I've only been dieting for awhile and belive me I've had days where I wanted to eat everything in site! Especially around my period. Don't give up-brush yourself off and try again.
Also not to be nosey but maybe if you post a menu here of what you eat in a day maybe some of the members here can help. When I first started here I wanted to get by on 1000-1200 cal until another member gave me a heads up that I needed to eat more. Maybe some of the seasoned members can offer you some tips!
Glad that you're back girl!!!!!!!!
08-20-2007, 05:51 PM
Hey! As the MOD who changed you to a new and more positive user name, I really want you to hang around. I'm also a MOD who has been here since August 1999 and have lost very little. Being here is good for us! Please continue to post, even just to say Hi! :hug:
08-20-2007, 08:49 PM
One thing I have learned early on that weight loss is a continuing education. When I was DX'd with diabetes last year, I *thought* the hospital gave me eggs for breakfast everyday, so when I was released, I had eggs for breakfast everyday. Then I learned that this was bad, that you should only have eggs 3 times a week. Then I learned about whites and yolks, and then learned (thanks to the ladies at work!) about Egg Beaters.
I am learning how to curb overeating, how I looked to food for support. Just January of this year, I had problems overeating at dinner time (after my long walk home from work). I asked for help here, and people recommended eating protein prior to the walk. Some people swear by water, which I am now swearing by it! I have learned the hard way, to drink more water if I eat more fiber/ You see, if you don't, the fiber doesn't bulk up, and will just sit there making you constipated.

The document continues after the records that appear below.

theorem test_omciSend : answers cmdOmciSend .omciSend ([1, 0, 48, 0] ++ List.replicate 48 7) net [.pon, .ctrs] [] (fun e => decide (Out.omci 1 (List.replicate 48 7) ∈ e.out) && (e.onu 1).omci == 1) = true ∧ answers cmdOmciSend .omciSend ([1, 0, 48, 0] ++ List.replicate 48 7) (edit net fun d => d.onRed fun r => { r with role := .active, watch := some 0 }) [.pon, .ctrs] [] (fun e => e.ctr A.redDsDiscard == 1 && (e.onu 1).omci == 0) = true := by decide +kernel

def held : State := edit net fun d => (d.onTime fun t => { t with uptime := 2000000000 }).onPon fun p => { p with omci := [{ handle := 5, onu := 1, msg := [1, 2, 3], at' := 900000000 }, { handle := 6, onu := 1, msg := [9], at' := 1500000000 }], omciNext := 7 }

theorem test_omciRecv : answers cmdOmciRecv .omciRecv (le 4 6) held [] ([1, 0, 1, 0, 9]) (fun _ => true) = true ∧ decide (Passes cmdOmciRecv (ask (le 4 5)) held.dev) = false := by decide +kernel

theorem test_omciHandleExpiry : after (.omciHandleExpiry 5) held (fun e => e.pon.omci.map (·.handle) == [6] && only [.pon] held.dev e) = true ∧ after (.omciHandleExpiry 6) held (fun e => e.pon.omci.length == 2) = true := by decide +kernel

def found : State := edit net fun d => d.onPon fun p => { p with onus := [(1, { onu1 with state := .discovered, auth := false, tenant := 0 }), (2, { onu1 with state := .quarantined, auth := true, serial := 9, lineId := 1 })] }

theorem test_onuAuthorise : orders cmdOnuAuthorise .onuAuthorise ([1, 0, 0, 0] ++ List.replicate 36 8) found = true ∧ commits cmdOnuAuthorise ([1, 0, 0, 0] ++ List.replicate 36 8) found [.pon] [] (fun e => decide ((e.onu 1).state = .ranging ∧ (e.onu 1).step = 1 ∧ (e.onu 1).auth = true ∧ (e.onu 1).regId = List.replicate 36 8)) = true := by decide +kernel

theorem test_onuAuthorise_quarantined : commits cmdOnuAuthorise ([2, 0, 1, 0] ++ List.replicate 36 8) found [.pon] [] (fun e => decide ((e.onu 2).state = .discovered) && decide (Out.ploam 0 none "Disable_Serial_Number" [0, 0, 0, 0, 0, 0, 0, 0, 9] ∈ e.out)) = true := by decide +kernel

theorem test_onuSuspend : orders cmdOnuSuspend .onuSuspend [1, 0, 0, 0] net = true ∧ commits cmdOnuSuspend [1, 0, 0, 0] net [.pon, .data] [] (fun e => decide ((e.onu 1).state = .suspended) && (e.onu 1).held) = true := by decide +kernel

theorem test_onuDeregister : orders cmdOnuDeregister .onuDeregister [1, 0, 0, 0] net = true ∧ commits cmdOnuDeregister [1, 0, 0, 0] net [.pon, .data, .ctrs, .regs, .meas, .pav] [] (fun e => decide ((e.onu 1).state = .absent) && e.pon.allocs.isEmpty && e.pon.flows.isEmpty && e.pon.omci.isEmpty) = true := by decide +kernel

/-! ## Discovery, activation and migration -/

def quiet : Win := { kind := 0, who := 0, grant := 100, lo := 90, hi := 200, eqdPre := 5000 }

def listening : State := edit net fun d => (d.onRecv 0 fun r => { r with wins := [quiet, { quiet with kind := 3, who := 5, grant := 400, lo := 390, hi := 500 }] }).onPon fun p => { p with onus := [] }

theorem test_quietWindowBurst : listening.dev.rngRuns 0 = true ∧ after (.quietWindowBurst 0 0 (-640)) listening (fun e => decide ((e.recv 0).heard = [(quiet, -640)]) && only [.pon] listening.dev e) = true ∧ after (.quietWindowBurst 0 0 6399) listening (fun e => decide ((e.recv 0).heard = [(quiet, 6399)])) = true ∧ after (.quietWindowBurst 0 0 6400) listening (fun e => decide (e = listening.dev)) = true := by decide +kernel

def heard : State := edit listening fun d => d.onRecv 0 fun r => { r with heard := [(quiet, 700)] }

theorem test_serialNumberRx_new : ((heard.dev.tree? 0).map fun t => (t.rate, decide (1000000000 ≤ (Tree.fill t heard.dev.uptimeNs).tokens))) = some (16, true) ∧ after (.serialNumberRx 0 77) heard (fun e => decide (e.onu 0 = { serial := 77, tree := 0, channel := 0, lineId := 0, caps := 0, moveTo := some (.discovered, 1), est := (0, -4300) }) && e.ctr (A.rngSnRx 0) == 1 && only [.pon, .ctrs] heard.dev e) = true := by decide +kernel

def authed : State := edit heard fun d => d.onPon fun p => { p with onus := [(3, { onu1 with state := .discovered, serial := 77 })] }

theorem test_serialNumberRx_known : after (.serialNumberRx 0 77) authed (fun e => decide ((e.onu 3).moveTo = some (.ranging, 1) ∧ (e.onu 3).moveCh = some 0 ∧ (e.onu 3).state = .discovered)) = true := by decide +kernel

theorem test_discoveryHoldExpiry : after (.discoveryHoldExpiry 3) (edit authed fun d => (d.onOnu 3 fun o => { o with auth := false }).onTime fun t => { t with uptime := 8000000000 }) (fun e => decide ((e.onu 3).moveTo = some (.quarantined, 4))) = true ∧ after (.discoveryHoldExpiry 3) (edit authed fun d => (d.onOnu 3 fun o => { o with auth := false }).onTime fun t => { t with uptime := 7999000000 }) (fun e => decide ((e.onu 3).moveTo = none)) = true := by decide +kernel

def atStep (n : Nat) : State := edit net fun d => (d.onOnu 1 fun o => { o with state := .ranging, step := n, tries := 2, regId := [9], stepBy := 0, lineId := 4 }).onRecv 0 fun r => { r with wins := [{ quiet with kind := 1, who := 1 }], heard := [({ quiet with kind := 1, who := 1 }, 3000)] }

theorem test_rangingResponse : (atStep 1).dev.rngRuns 0 = true ∧ after (.rangingResponse 1) (atStep 1) (fun e => decide ((e.onu 1).eqd = 2000 ∧ (e.onu 1).step = 3 ∧ (e.onu 1).tries = 1 ∧ (e.onu 1).stepBy = 8 ∧ Out.ploam 0 (some 4) "Ranging_Time" (le 4 2000) ∈ e.out) && only [.pon, .out] (atStep 1).dev e) = true := by decide +kernel

theorem test_activationStepTimeout : after (.activationStepTimeout 1) (atStep 3) (fun e => (e.onu 1).tries == 3 && (e.onu 1).stepBy == 8 && (e.onu 1).step == 3) = true ∧ after (.activationStepTimeout 1) (edit (atStep 3) fun d => d.onOnu 1 fun o => { o with tries := 3 }) (fun e => decide ((e.onu 1).moveTo = some (.discovered, 3)) && only [.pon, .out] (atStep 3).dev e) = true := by decide +kernel

theorem test_registrationRx : after (.registrationRx 1 [9, 0]) (atStep 3) (fun e => (e.onu 1).step == 4 && (e.onu 1).stepBy == 8) = true ∧ after (.registrationRx 1 [8]) (atStep 3) (fun e => decide ((e.onu 1).moveTo = some (.quarantined, 5))) = true := by decide +kernel

theorem test_extCapsRx : after (.extCapsRx 1 6 0xF 0xF0 20) (atStep 4) (fun e => decide ((e.onu 1).caps = 6 ∧ (e.onu 1).tuneDs = 0xF ∧ (e.onu 1).tuneUs = 0xF0 ∧ (e.onu 1).tuneMs = 20 ∧ (e.onu 1).step = 5)) = true := by decide +kernel

theorem test_onuKeyRx : after (.onuKeyRx 1 (List.replicate 16 3)) (atStep 5) (fun e => decide ((e.onu 1).keys.active = 1 ∧ (e.onu 1).keys.k1 = some { alg := 0, key := List.replicate 16 3 } ∧ (e.onu 1).step = 6)) = true := by decide +kernel

theorem test_activationComplete : after (.activationComplete 1) (atStep 6) (fun e => decide ((e.onu 1).moveTo = some (.operating, 2))) = true ∧ after (.activationComplete 1) (edit (atStep 6) fun d => d.onOnu 1 fun o => { o with held := true }) (fun e => decide ((e.onu 1).moveTo = some (.suspended, 2))) = true := by decide +kernel

theorem test_dyingGasp : after (.dyingGasp 1) net (fun e => decide ((e.onu 1).moveTo = some (.discovered, 8)) && only [.pon] net.dev e) = true := by decide +kernel

theorem test_eqdDriftBlock_below : after (.eqdDriftBlock 1) (edit net fun d => d.onOnu 1 fun o => { o with blockN := 128, blockSum := 100, eqd := 900 }) (fun e => decide ((e.onu 1).blockN = 0 ∧ (e.onu 1).eqdNext = none ∧ e.ctrs = net.dev.ctrs)) = true := by decide +kernel

def spreading : State := edit net fun d => { (d.onTime fun t => { t with tick := 256 }).onRecv 0 fun r => { r with noAck := [7] } with live := Tbl.set d.live (A.rngCfg 0) (2 ^ 14) }

theorem test_spreadIntegrationEnd : (spreading.dev.rngServes 0 = true ∧ bit (spreading.dev.live' (A.rngCfg 0)) 14 = true ∧ 256 % (64 * min 4 (max 1 (fld (spreading.dev.live' (A.rngParam 0)) 8 3))) = 0) ∧ after (.spreadIntegrationEnd 0 [(7, 100), (8, 200)]) spreading (fun e => decide ((e.recv 0).acks = [(8, 200)] ∧ (e.recv 0).noAck = [] ∧ (e.recv 0).integFrom = 256) && e.ctr (A.rngSpreadDet 0) == 2) = true := by decide +kernel

def moving : Migr := { old := 0, target := 2, started := true, fs := 20, answerBy := 8, sends := 1 }

def migrating : State := edit tunable fun d => (d.onOnu 1 fun o => { o with state := .migrating, migr := some moving, tuneSeq := 4, eqd := 500, tuneMs := 10 }).onTime fun t => { t with tick := 160 }

theorem test_extTuneRespRx_before : after (.extTuneRespRx 1 4 0 0) migrating (fun e => decide ((e.onu 1).migr = some { moving with accepted := true })) = true ∧ after (.extTuneRespRx 1 4 1 0) migrating (fun e => decide ((e.onu 1).moveTo = some (.operating, 9) ∧ (e.onu 1).moveCh = some 0)) = true := by decide +kernel

def tuned : State := edit migrating fun d => d.onTime fun t => { t with tick := 16 * 400 }

theorem test_extTuneRespRx_after : after (.extTuneRespRx 1 4 2 (-7)) tuned (fun e => decide ((e.onu 1).moveCh = some 2 ∧ (e.onu 1).eqdNext = some 507 ∧ (e.onu 1).moveTo = some (.operating, 9))) = true ∧ after (.extTuneRespRx 1 4 3 0) (edit tuned fun d => d.onOnu 1 fun o => { o with migr := some { moving with rollback := true } }) (fun e => decide ((e.onu 1).moveCh = some 0 ∧ (e.onu 1).moveTo = some (.operating, 9))) = true := by decide +kernel

theorem test_extTuneRespTimeout : after (.extTuneRespTimeout 1) migrating (fun e => decide ((e.onu 1).migr = some { moving with sends := 2, fs := 26, answerBy := 14 } ∧ (e.onu 1).tuneSeq = 5)) = true ∧ after (.extTuneRespTimeout 1) (edit migrating fun d => d.onOnu 1 fun o => { o with migr := some { moving with sends := 3 } }) (fun e => decide ((e.onu 1).moveCh = some 0 ∧ (e.onu 1).moveTo = some (.operating, 9))) = true := by decide +kernel

theorem test_migrationRollbackExpiry : after (.migrationRollbackExpiry 1) tuned (fun e => decide ((e.onu 1).migr = some { moving with rollback := true, waitTo := 560 })) = true ∧ after (.migrationRollbackExpiry 1) (edit tuned fun d => d.onChan 0 fun c => { c with state := .off }) (fun e => decide ((e.onu 1).moveTo = some (.discovered, 6))) = true := by decide +kernel

theorem test_migrationRollbackExpiry_end : after (.migrationRollbackExpiry 1) (edit tuned fun d => d.onOnu 1 fun o => { o with migr := some { moving with rollback := true, waitTo := 400 } }) (fun e => decide ((e.onu 1).moveTo = some (.discovered, 6))) = true := by decide +kernel

/-! ## Tables and rules -/

/-- A route command's payload: VRF 3, IPv4, 8 bits, 10.0.0.0. -/
def ten (nh : Nat) : Bytes := [3, 0, 4, 8, 10, 0, 0, 0] ++ List.replicate 12 0 ++ le 4 nh

def routed : State := edit net fun d => d.onTrie fun t => { t with routes := [{ vrf := 3, af := 4, len := 8, pfx := 10 * 2 ^ 120, nh := 9 }, { vrf := 3, af := 4, len := 16, pfx := 10 * 2 ^ 120, nh := 8, hidden := true }], restores := [{ word := 40, vrf := 3, af := 4, len := 12, pfx := 10 * 2 ^ 120, stage := 2, opened := 7 }] }

theorem test_routeAdd : answers cmdRouteAdd .routeAdd (ten 5) net [.data] [] (fun e => decide (e.data.trie.routes = [{ vrf := 3, af := 4, len := 8, pfx := 10 * 2 ^ 120, nh := 5 }])) = true := by decide +kernel

theorem test_routeDelete : answers cmdRouteDelete .routeDelete (ten 0) routed [.data] [] (fun e => e.data.trie.routes.map (·.len) == [16]) = true := by decide +kernel

theorem test_routeBatch : answers cmdRouteBatch .routeBatch ([2, 0, 0, 0] ++ [1, 0, 0, 0] ++ ten 0 ++ [0, 0, 0, 0] ++ ten 6) routed [.data] [] (fun e => e.data.trie.routes.map (·.nh) == [6, 8]) = true := by decide +kernel

theorem test_routeGet : answers cmdRouteGet .routeGet ((ten 0).take 20) routed [] ([1, 0, 0, 0] ++ le 4 9) (fun _ => true) = true ∧ answers cmdRouteGet .routeGet ((ten 0).take 20) net [] (List.replicate 8 0) (fun _ => true) = true := by decide +kernel

theorem test_nhSet : answers cmdNhSet .nhSet (le 4 9 ++ [63, 0, 0, 0, 1, 2, 3, 4, 5, 6, 0xFF, 0xFF, 0, 0, 0, 0]) net [.data] [] (fun e => decide (Tbl.get? e.data.trie.nh 9 = some { port := 63, sub := 0, dmac := 0x010203040506, vlan := 0xFFFF })) = true := by decide +kernel

/-- A learnt address: KIND 1, VRF 3, its destination flow 1 or uplink 1. -/
def learnt (kind dest : Nat) (mark : Bool) (i : Nat) : Bytes := emEntry 1 3 0 [10, 0, 0, 1] (kind, dest) mark i

def tabled : State := edit net fun d => (d.onDie 2 fun x => { x with em := [(1048575, learnt 0 1 true 1048575)], emBad := [1048639], scan := 1048575 }).setReg (A.emScanMs 2) 300000

theorem test_emRead : answers cmdEmRead .emRead ([2, 0, 0, 0] ++ le 4 5) tabled [] ([1, 0, 0, 0, 0xFF, 0xFF, 0xFF, 0xFF] ++ learnt 0 1 true 1048575) (fun _ => true) = true := by decide +kernel

theorem test_emRead_trie : answers cmdEmRead .emRead ([6, 1, 0, 0] ++ le 4 40) routed [] ([1, 0, 0, 0, 0xFF, 0xFF, 0xFF, 0xFF] ++ le 4 40 ++ [3, 0, 4, 12, 10] ++ List.replicate 15 0 ++ [2, 0, 0, 0] ++ le 4 7) (fun _ => true) = true := by decide +kernel

theorem test_emRestore : answers cmdEmRestore .emRestore ([2, 0, 0, 0] ++ le 4 1048639 ++ learnt 1 1 false 1048639) (edit tabled fun d => d.onDie 2 fun x => { x with em := [] }) [.data] [] (fun e => decide ((e.die 2).emBad = [] ∧ e.emAt 2 1048639 = some (learnt 1 1 false 1048639))) = true := by decide +kernel

theorem test_emRestore_trie : answers cmdEmRestore .emRestore ([6, 1, 0, 0] ++ le 4 40 ++ (le 4 40 ++ [3, 0, 4, 12, 10] ++ List.replicate 15 0 ++ [2, 0, 0, 0] ++ le 4 7)) routed [.data] [] (fun e => e.data.trie.restores.isEmpty && e.data.trie.routes.map (·.hidden) == [false, false]) = true := by decide +kernel

theorem test_ageSet : answers cmdAgeSet .ageSet ([0xFF, 0, 0, 0] ++ le 4 1000) net [] [] (fun e => (List.range 6).all fun n => e.reg (A.emScanMs n) == 1000) = true ∧ answers cmdAgeSet .ageSet ([3, 0, 0, 0] ++ le 4 3600000) net [] [] (fun e => e.reg (A.emScanMs 3) == 3600000 && e.reg (A.emScanMs 2) == net.dev.reg (A.emScanMs 2)) = true := by decide +kernel

/-- With an empty table a learnt key takes the first slot of its first bucket. -/
theorem test_learnRequest : ∃ i, (edit net fun d => d.onDie 2 fun x => { x with learn := [learnt 1 1 false 0] }).dev.emFind 2 (emKey (learnt 1 1 false 0)) = none ∧ (edit net fun d => d.onDie 2 fun x => { x with learn := [learnt 1 1 false 0] }).dev.emFree 2 (net.dev.emBuckets 2 (emKey (learnt 1 1 false 0))) = some i := ⟨_, rfl, rfl⟩

theorem test_agingVisit_removes : after (.agingVisit 2 true) tabled (fun e => (e.die 2).em.isEmpty && (e.die 2).scan == 1048576 && e.ctr (A.em 2 0x048) == 1 && e.ctr (A.em 2 0x050) == 1 && only [.data, .ctrs] tabled.dev e) = true := by decide +kernel

theorem test_agingVisit_marks : after (.agingVisit 2 false) (edit tabled fun d => d.onDie 2 fun x => { x with em := [(1048639, learnt 0 1 false 1048639)], scan := 1048639 }) (fun e => decide (e.emAt 2 1048639 = some (learnt 0 1 true 1048639)) && (e.die 2).scan == 0) = true ∧ after (.agingVisit 2 true) (edit tabled fun d => d.onDie 2 fun x => { x with em := [(0, learnt 0 1 false 0)], scan := 0 }) (fun e => decide (e.emAt 2 0 = some (learnt 0 1 false 0)) && (e.die 2).scan == 1) = true := by decide +kernel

Why did I gear off-topic here? I wanted to point out that this is a constant learning experience. I did not go to college to become a dietitian, so therefore i didn't just know this stuff. I am sure some of the stuff I am doing nowadays I will learn later on...a week later?...a month later?....next year?...that what I was doing was wrong. I have hit plateaus, but I kept going. I lost 6lbs last week, yet 0 pounds the month of January! Staying around, even though I lurk more often, has reminded me of my sights.
Who cares that you had a bad weekend? We all do. We all will. I am sure even the maintainers indulge once in awhile. The one thing I learned was, when I screw up, just forget that it happened, and get back on the bandwagon immediately! Not tomorrow, not next week, but now!
08-21-2007, 01:20 AM
Just saw this thread today, but I am relieved to see that you're going to stick around here! Everyone else has said it better than I can, but this is such a great community that wants to support you - so take advantage of all the group has to offer. Hope your surgery goes well, and that it's nothing serious, we'll see you here when you recover. :hug:
08-21-2007, 08:58 AM
It's good that you're not leaving. Don't make the same mistake I did. I left 3FC for one of the same reasons. I was asking for so much support and not being able to follow through with the advices--and managed to end up in worse shape than I was staying here. So, please stay :)
08-21-2007, 09:29 AM
I actually want to appoligise to you this morning...Your post really made me think..alot.... about how you were feeling which started me thinking of other things.
I feel that I may have come off a little bit too strong yesterday...a real PITA but I want you to know that is was only because I want to see you succeed...and your post hit me unually hard because everything you said..is exactly how I feel many times.
anyway's..I will back off..and I am glad that you have decided to stay with 3FC...oh and good luck with your surgery.
08-21-2007, 09:30 AM
I am also glad that you are staying. Colleen is right-losing weight is NOT for sissies. Kick that self-doubt to the curb! It's like Christmas day when you have a success-so try and have Christmas every weekend.